(dissenting)'—I dissent. The rule is well known that a statute which is plain on its face will generally mean exactly what it says. In such a case there is no room for construction or interpretation. State v. Roth, 78 Wn.2d 711, 479 P.2d 55 (1971). This rule has very few exceptions. However, one important exception exists. That is, the strict letter of a statute will not control over the obvious legislative intent and meaning. Cory v. Nethery, 19 Wn.2d 326, 142 P.2d 488 (1943); Howlett v. Cheetham, 17 Wash. 626, 50 P. 522 (1897); Yakima First Baptist Homes, Inc. v. Gray, 82 Wn.2d 295, 510 P.2d 243 (1973). If the legislative intent is obvious, that will control. Miller v. McCamish, 78 Wn.2d 821, 479 P.2d 919 (1971).
This litigation involves an exemption from the effect of a taxing statute. Such exemptions are to be strictly construed against the claim of exemption. Pacific Northwest Conf. v. *886Barlow, 77 Wn.2d 487, 463 P.2d 626 (1969); Yakima First Baptist Homes, Inc. v. Gray, supra.

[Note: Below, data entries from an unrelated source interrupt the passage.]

-- ==== Sys2Proof/Machine/Flags.lean ====
section
/-! DEFINITION. The arithmetic and flags of the Stitcher ALU (R147, R148), and the conditions of JMP, CALL and RET (R149). -/

namespace Sys2Proof.Machine

/-- Set Z and N from a result (R148). -/
def Stitcher.setZN (t : Stitcher) (v : W16) : Stitcher := { t with z := v == 0, n := v.msb }

/-- The result and the carry of ALU function `fn` on `a` and `b`; `cnt` is the count of SHLI and SHRI, `c` the carry
before (R148). -/
def aluResult (fn : BitVec 4) (a b : W16) (cnt : Nat) (c : Bool) : W16 × Bool :=
  let k := b.toNat % 16
  match fn.toNat with
  | 0x0 => (a + b, decide (65536 ≤ a.toNat + b.toNat))
  | 0x1 => (a - b, decide (b.toNat ≤ a.toNat))
  | 0x2 => (a &&& b, c)
  | 0x3 => (a ||| b, c)
  | 0x4 => (a ^^^ b, c)
  | 0x5 => (a <<< k, if k = 0 then c else a.getLsbD (16 - k))
  | 0x6 => (a >>> k, if k = 0 then c else a.getLsbD (k - 1))
  | 0x7 => (a.sshiftRight k, if k = 0 then c else a.getLsbD (k - 1))
  | 0x8 => (a <<< cnt, if cnt = 0 then c else a.getLsbD (16 - cnt))
  | 0x9 => (a >>> cnt, if cnt = 0 then c else a.getLsbD (cnt - 1))
  | 0xA => (a, c)
  | 0xB => (~~~a, c)
  | 0xC => (a - b, decide (b.toNat ≤ a.toNat))
  | 0xD => (a &&& b, c)
  | _ => (0, c)

/-- Whether an ALU function writes RD: all but CMP and TST (R148). -/
def aluWrites (fn : BitVec 4) : Bool := fn != 0xC && fn != 0xD

/-- Read a micro-register; r0 reads as zero (R155). -/
def Stitcher.reg (t : Stitcher) (i : Fin 32) : W16 := if i = 0 then 0 else t.r[i]

/-- Write a micro-register; writes to r0 are discarded (R155). -/
def Stitcher.setReg (t : Stitcher) (i : Fin 32) (v : W16) : Stitcher :=
  if i = 0 then t else { t with r := t.r.set i v }

/-- Whether condition COND holds (R149). -/
def Stitcher.condHolds (t : Stitcher) (cond : BitVec 6) : Bool :=
  match cond.toNat with
  | 0x00 => true
  | 0x01 => t.z
  | 0x02 => !t.z
  | 0x03 => t.n
  | 0x04 => !t.n
  | 0x05 => t.c
  | 0x06 => !t.c
  | 0x07 => t.c && !t.z
  | 0x08 => !t.c || t.z
  | 0x09 => t.prefetch.isSome
  | e => decide (0x20 ≤ e) && t.ev.getLsbD (e - 0x20)

end Sys2Proof.Machine
end

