-- ==== Sys2Proof/Machine/Operands.lean ====
section
/-! DEFINITION. The operand forms of the Stitcher: immediates, the ports of R152 that are read and written, and the path
actions the written ports start. -/

namespace Sys2Proof.Machine

/-- IMM14 sign-extended (R147). -/
def immS (i : BitVec 14) : W16 := i.signExtend 16

/-- IMM14 zero-extended (R147). -/
def immZ (i : BitVec 14) : W16 := i.zeroExtend 16

/-- The frame of the active trap level (R162). -/
def Stitcher.activeFrame (t : Stitcher) : Option Frame :=
  if t.frH.active then some t.frH else if t.frN.active then some t.frN else none

/-- Flags, WAITING, SP and VEC of a frame as port 0x2B and CHn.STITCH.FRAMENp order them: Z [0], N [1], C [2],
WAITING [3], SP [7:4], VEC [11:8] (DEDUCED: the places of FRAMENp counted from bit 13). -/
def frameFlags (f : Frame) : W16 :=
  BitVec.ofNat 16 (f.z.toNat + f.n.toNat * 2 + f.c.toNat * 4 + f.waiting.toNat * 8 + f.sp % 16 * 16 + f.vec.toNat * 256)

/-- Half-dword `h` of a descriptor (port 2d or 2d + 1, R152). -/
def descHalf (d : Desc) (h : Nat) : W16 :=
  BitVec.ofNat 16 ((descDw d (h / 2)).toNat / (if h % 2 = 0 then 1 else 65536))

/-- Whether a port reads from the current descriptor. -/
def portNeedsDesc (port : Nat) : Bool := decide (port < 0x18) || (decide (0x1C ≤ port) && decide (port ≤ 0x1E))

/-- The value of a port that reads (R152). `free`: what a descriptor port reads with no current descriptor, which the
spec leaves open. Ports 0x2A to 0x2C with no trap active, and the ports that are only written, read 0 (DESIGN CHOICE, log entry
69: the table gives them no value then). -/
def portRead (n : Ch) (p : Pa) (port : Nat) (free : W16) (s : State) : W16 :=
  let t := s.stit n p
  let q := s.pathSt n p
  let fr := t.activeFrame
  if portNeedsDesc port then
    match t.cur with
    | none => free
    | some d =>
      if port < 0x18 then descHalf d port
      else if port = 0x1C then BitVec.ofNat 16 (descTrack d p)
      else if port = 0x1D then BitVec.ofNat 16 (descTrack d p / 65536)
      else BitVec.ofNat 16 (descSurf d p)
  else
    match port with
    | 0x18 => t.wtrk.setWidth 16
    | 0x19 => BitVec.ofNat 16 (t.wtrk.toNat / 65536 + t.wtrkBad.toNat * 32768)
    | 0x1A => BitVec.ofNat 16 (t.wnum.toNat + t.wnumBad.toNat * 32768)
    | 0x1B => BitVec.ofNat 16 t.widx.toNat
    | 0x1F => BitVec.ofNat 16 (p.val + n.val * 4)
    | 0x22 =>
      match q.arm with
      | some a => if a.left = 0 then 0xFFFF else BitVec.ofNat 16 a.window
      | none => 0xFFFF
    | 0x25 => BitVec.ofNat 16 ((!q.fifo.isEmpty).toNat + (q.fifo.head? == some .good).toNat * 2)
    | 0x28 => t.tmask
    | 0x29 => t.tpend
    | 0x2A => match fr with | some f => f.rpc.zeroExtend 16 | none => 0
    | 0x2B => match fr with | some f => frameFlags f | none => 0
    | 0x2C => match fr with | some f => f.data | none => 0
    | 0x2D => BitVec.ofNat 16 t.stack.length
    | _ => 0

/-- Writing WFIFO starts fetching the sector into the write FIFO, which holds two sectors (R126). Written while a fetch runs, or
while the FIFO is full, it starts nothing (DESIGN CHOICE, log entry 69). -/
def startWfifo (n : Ch) (p : Pa) (s : State) : State :=
  s.modPath n p fun q => if q.wfFetch || decide (2 ≤ q.fifo.length) then q else { q with wfFetch := true }

/-- The write settings of a head and zone: at most four frames (R122). -/
def settingFrames (c : Chan) (h z : Nat) : List PaFrame :=
  match c.zt with
  | some zt => (((zt.wset.getD h []).getD z []).take 4).map fun x => ⟨false, x.1, x.2⟩
  | none => []

/-- The frame that selects a head; which address and data do it is the preamplifier's (R121, log entry 69). -/
def headFrame (h : Nat) : PaFrame := ⟨false, Config.paHeadAddr, BitVec.ofNat 16 h⟩

/-- Load an RWS field at an event its description names: shadow and value in force (R583). -/
def loadRws (f : Fld) (v : Nat) (s : State) : State :=
  let t := s.set f v
  { t with force := t.force.set f.key (t.regs.get f.key) }

/-- The RWS fields of a path (R583). -/
def rwsFields (n : Ch) (p : Pa) : List Fld :=
  [F.AFE_INCFG_CTLE_BOOST n p, F.AFE_WRCFG_PC1 n p, F.AFE_WRCFG_PC2 n p] ++
  (List.range 36).map fun i => F.DET_EQCOEF_COEF n p i

/-- The coefficient entry of a head and zone, or the zone default (R82). -/
def eqEntry (c : Chan) (h z : Nat) : List Nat :=
  match c.eqTbl.find? fun e => e.1 == h && e.2.1 == z with
  | some e => e.2.2
  | none => match zoneDflt c z with
    | some d => d.coefs
    | none => []

/-- A path changes zone: the zone defaults are loaded (R78, R123). -/
def loadZone (n : Ch) (p : Pa) (z : Nat) (s : State) : State :=
  match zoneDflt (s.chan n) z with
  | none => s
  | some d => loadRws (F.AFE_WRCFG_PC2 n p) d.pc2
      (loadRws (F.AFE_WRCFG_PC1 n p) d.pc1 (loadRws (F.AFE_INCFG_CTLE_BOOST n p) d.boost s))

/-- A path changes head or zone: the coefficient entry of the new head and zone is loaded (R82). -/
def loadCoefs (n : Ch) (p : Pa) (h z : Nat) (s : State) : State :=
  (s.modPath n p fun q => { q with loaded := some (h, z) }).each ((eqEntry (s.chan n) h z).zipIdx.take 36) fun e t =>
    loadRws (F.DET_EQCOEF_COEF n p e.2) e.1 t

/-- Writing FE_CTL powers the front end and requests the descriptor's zone, or powers it down (R80). With no current descriptor
there is no zone to request (DESIGN CHOICE, log entry 69). -/
def setFrontEnd (n : Ch) (p : Pa) (up : Bool) (s : State) : State :=
  if !up then s.modPath n p fun q => { q with fePower := false, zoneOk := false }
  else match (s.stit n p).cur with
    | none => s
    | some d =>
      let h := descSurf d p
      let z := descZone d
      let q := s.pathSt n p
      let same := q.zone == some z
      ((s.modPath n p fun q => { q with fePower := true, zone := some z, zoneOk := q.zoneOk && same }).when (!same) (loadZone n p z)).when
        (q.loaded != some (h, z)) (loadCoefs n p h z)

/-- Writing PA_CMD requests the preamplifier frames: head selection, and with `settings` the write settings (R121, R122, R152). With
no current descriptor there is no head to select (DESIGN CHOICE, log entry 69). -/
def sendPaCmd (n : Ch) (p : Pa) (settings : Bool) (s : State) : State :=
  match (s.stit n p).cur with
  | none => s
  | some d =>
    let fs := headFrame (descSurf d p) :: if settings then settingFrames (s.chan n) (descSurf d p) (descZone d) else []
    let t := ((selectHead n p (descSurf d p) s).modPath n p fun q => { q with pa := q.pa ++ fs }).modChan n fun c => { c with frames := fs }
    match (s.pathSt n p).zone with
    | some z => t.when ((s.pathSt n p).loaded != some (descSurf d p, z)) (loadCoefs n p (descSurf d p) z)
    | none => t

/-- Writing TMASK: bits 7 to 14 (R152, R161). -/
def writeTmask (n : Ch) (p : Pa) (v : W16) (s : State) : State := s.modStit n p fun t => { t with tmask := v &&& 0x7F80 }

/-- A write to a port (R152); reserved ports and reserved values are ignored. So is a write to a port that is only read, and ARM_SLOT
keeps the 11 bits of a slot index (DESIGN CHOICE, log entry 69). -/
def portWrite (n : Ch) (p : Pa) (port : Nat) (v : W16) (s : State) : State :=
  match port with
  | 0x20 => s.modStit n p fun t => { t with armSlot := v.setWidth 11 }
  | 0x21 => if h : v.toNat < 6 then armAction n p ⟨v.toNat, h⟩ s else s
  | 0x23 => if v = 1 then armCommit n p s else s
  | 0x24 => if v = 1 then startWfifo n p s else s
  | 0x26 => if v = 1 then sendPaCmd n p false s else if v = 3 then sendPaCmd n p true s else s
  | 0x27 => if v = 1 then setFrontEnd n p true s else if v = 0 then setFrontEnd n p false s else s
  | 0x28 => writeTmask n p v s
  | _ => s

end Sys2Proof.Machine
end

In this case, each of the corporations who were parties plaintiff (respondents) received substantial income from investments. Such income was the result of engaging in “financial business.” It matters not that each of respondents had other business activities which in each instance was the primary or principal business of the corporation. It is not at all uncommon for the legislature to provide for different tax rates upon different parts of the business activity of one corporation. Rena-Ware Distribs., Inc. v. State, 77 Wn.2d 514, 463 P.2d 622 (1970). In this case it seems incredible that the legislature intended to exempt large corporations from paying the business and occupation tax on substantial income.
If the majority opinion herein prevails, then it certainly would seem appropriate for the legislature to examine this situation and clarify the legislative intent to the end that an unjust escape from taxation would be ended.
Rosellini, J., concurs with Wright, J.